Exploring the potential of T7 bacteriophage protein Gp2 as a novel inhibitor of mycobacterial RNA polymerase

• Published in: Tuberculosis (Edinburgh, Scotland) Vol. 106; pp. 82 - 90
• Main Authors: du Plessis, J., Cloete, R., Burchell, L., Sarkar, P., Warren, R.M., Christoffels, A., Wigneshweraraj, S., Sampson, S.L.
• Format: Journal Article
• Language: English
• Published: Scotland Elsevier Ltd 01.09.2017; Elsevier Science Ltd
• Subjects: Antitubercular Agents - chemistry; Antitubercular Agents - pharmacology; Bacteria; Bacterial Proteins - chemistry; Bacterial Proteins - genetics; Bacterial Proteins - metabolism; Bacteriophage T7 - enzymology; Bacteriophage T7 - genetics; DNA-directed RNA polymerase; DNA-Directed RNA Polymerases - chemistry; DNA-Directed RNA Polymerases - genetics; DNA-Directed RNA Polymerases - metabolism; Drug discovery; Drug Discovery - methods; Drugs; E coli; Electrophoretic mobility; Escherichia coli - enzymology; Escherichia coli - genetics; Gene Expression Regulation, Bacterial; Gene Expression Regulation, Enzymologic; In silico analysis; Medical treatment; Molecular biology; Molecular Dynamics Simulation; Molecular modelling; Mycobacterium tuberculosis; Mycobacterium tuberculosis - enzymology; Mycobacterium tuberculosis - genetics; Mycobacterium tuberculosis - pathogenicity; Phages; Principal Component Analysis; Protein Binding; Protein Conformation; Protein interaction; Protein Interaction Domains and Motifs; Proteins; Repressor Proteins - chemistry; Repressor Proteins - genetics; Repressor Proteins - metabolism; Ribonucleic acid; RNA; RNA polymerase; T7 bacteriophage; Transcription; Transcription, Genetic; Tuberculosis; Molecular modelling; RNA polymerase; Drug discovery; Mycobacterium tuberculosis; T7 bacteriophage; In silico analysis
• ISSN: 1472-9792; 1873-281X
• DOI: 10.1016/j.tube.2017.07.004

Over the past six decades, there has been a decline in novel therapies to treat tuberculosis, while the causative agent of this disease has become increasingly resistant to current treatment regimens.
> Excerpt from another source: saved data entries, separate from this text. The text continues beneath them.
/-- R118 and R119: the interrupt's wake and the three ways out of `S_WAIT`, with when each is enabled.
`FRM` outside `S_DISPATCH` and `S_KICK` is kept by log entry 23 (DESIGN CHOICE). -/
def Obligations.WakesAndWaits : Prop :=
  ∀ s : State, s.phase = .run →
    perform .irq s = .next { s with wakeCnt := min (s.wakeCnt + 1) (max s.wakeCnt s.cfg.wakeMax) } ∧
    (enabled .waitTake s = true ↔ s.sync = .wait ∧ s.cfg.rxMode = .irq ∧ 0 < s.wakeCnt) ∧
    (enabled .waitTimeout s = true ↔ s.sync = .wait ∧ s.cfg.rxMode = .irq) ∧
    (enabled .waitPoll s = true ↔ s.sync = .wait ∧ s.cfg.rxMode = .poll) ∧
    perform .waitTake s = .next { s with sync := .recv, wakeCnt := s.wakeCnt - 1 } ∧
    perform .waitTimeout s = .next { s with sync := .recv } ∧
    perform .waitPoll s = .next { s with sync := .recv }

/-- R122 and R123: any pending write may go next, and dispatch ends exactly when none is left. -/
def Obligations.WritesThenEndOfDispatch : Prop :=
  ∀ s : State, s.Inv → s.phase = .run → s.sync = .dispatch →
    (∀ f v, (f, v) ∈ s.pend →
      enabled (.write f v) s = true ∧
      ∃ t, perform (.write f v) s = .next t ∧ t.record.get f = v ∧ (∀ g, g ≠ f → t.record.get g = s.record.get g) ∧
        (∀ x, x ∈ t.pend ↔ x ∈ s.pend ∧ x ≠ (f, v)) ∧
        t = { s with record := t.record, pend := t.pend }) ∧
    (∀ f v, (f, v) ∉ s.pend → enabled (.write f v) s = false) ∧
    (enabled .endDispatch s = true ↔ s.pend = []) ∧
    perform .endDispatch s = .next { s with sync := .kick }

/-- R124: the beacon check: a beacon kicks `ACT_SLOT` in the same step, any other frame gives no command.
`FRM` outside `S_DISPATCH` and `S_KICK` is kept by log entry 23 (DESIGN CHOICE).
That KICK's test and effect are one step is the spec's decision D27. -/
def Obligations.BeaconCheckKicksOnce : Prop :=
  ∀ s : State, s.Inv → s.phase = .run → s.sync = .kick →
    (enabled .beaconCheck s = true) ∧
    ((s.frm.id.toNat = 7 ∧ (s.cfg.ideQualified = true → s.frm.ide = false)) →
      ∃ u, exec (.kick (BitVec.ofNat 8 s.cfg.actSlot)) s = .next u ∧
        perform .beaconCheck s = .next { u with sync := .wait } ∧ u.isOn = true ∧
        ∃ y, u.tmr[s.cfg.actSlot]? = some y ∧ y.lastReset = s.now) ∧
    (¬ (s.frm.id.toNat = 7 ∧ (s.cfg.ideQualified = true → s.frm.ide = false)) →
      perform .beaconCheck s = .next { s with sync := .wait })

/-- R105: the scheduler's step, at every state of the run phase: the check of `SCH_IDX`, then the next index modulo
`NTIMERS`.
`FRM` outside `S_DISPATCH` and `S_KICK` is kept by log entry 23 (DESIGN CHOICE). -/
def Obligations.SchedulerStepAlwaysTaken : Prop :=
  ∀ s : State, s.Inv → s.phase = .run →
    enabled .schedCheck s = true ∧
    ∃ u, exec (.check s.schIdx) s = .next u ∧
      perform .schedCheck s = .next { u with schIdx := BitVec.ofNat 8 ((s.schIdx.toNat + 1) % s.cfg.nTimers) }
Bacteriophages (phages) are able to kill bacterial cells and understanding this process could lead to novel insights for the treatment of mycobacterial infections. Phages inhibit bacterial gene transcription through phage-encoded proteins which bind to RNA polymerase (RNAP), thereby preventing bacterial transcription. Gp2, a T7 phage protein which binds to the beta prime (β′) subunit of RNAP in Escherichia coli, has been well characterized in this regard. Here, we aimed to determine whether Gp2 is able to inhibit RNAP in Mycobacterium tuberculosis as this may provide new possibilities for inhibiting the growth of this deadly pathogen. Results from an electrophoretic mobility shift assay and in vitro transcription assay revealed that Gp2 binds to mycobacterial RNAP and inhibits transcription; however to a much lesser degree than in E. coli. To further understand the molecular basis of these results, a series of in silico techniques were used to assess the interaction between mycobacterial RNAP and Gp2, providing valuable insight into the characteristics of this protein-protein interaction.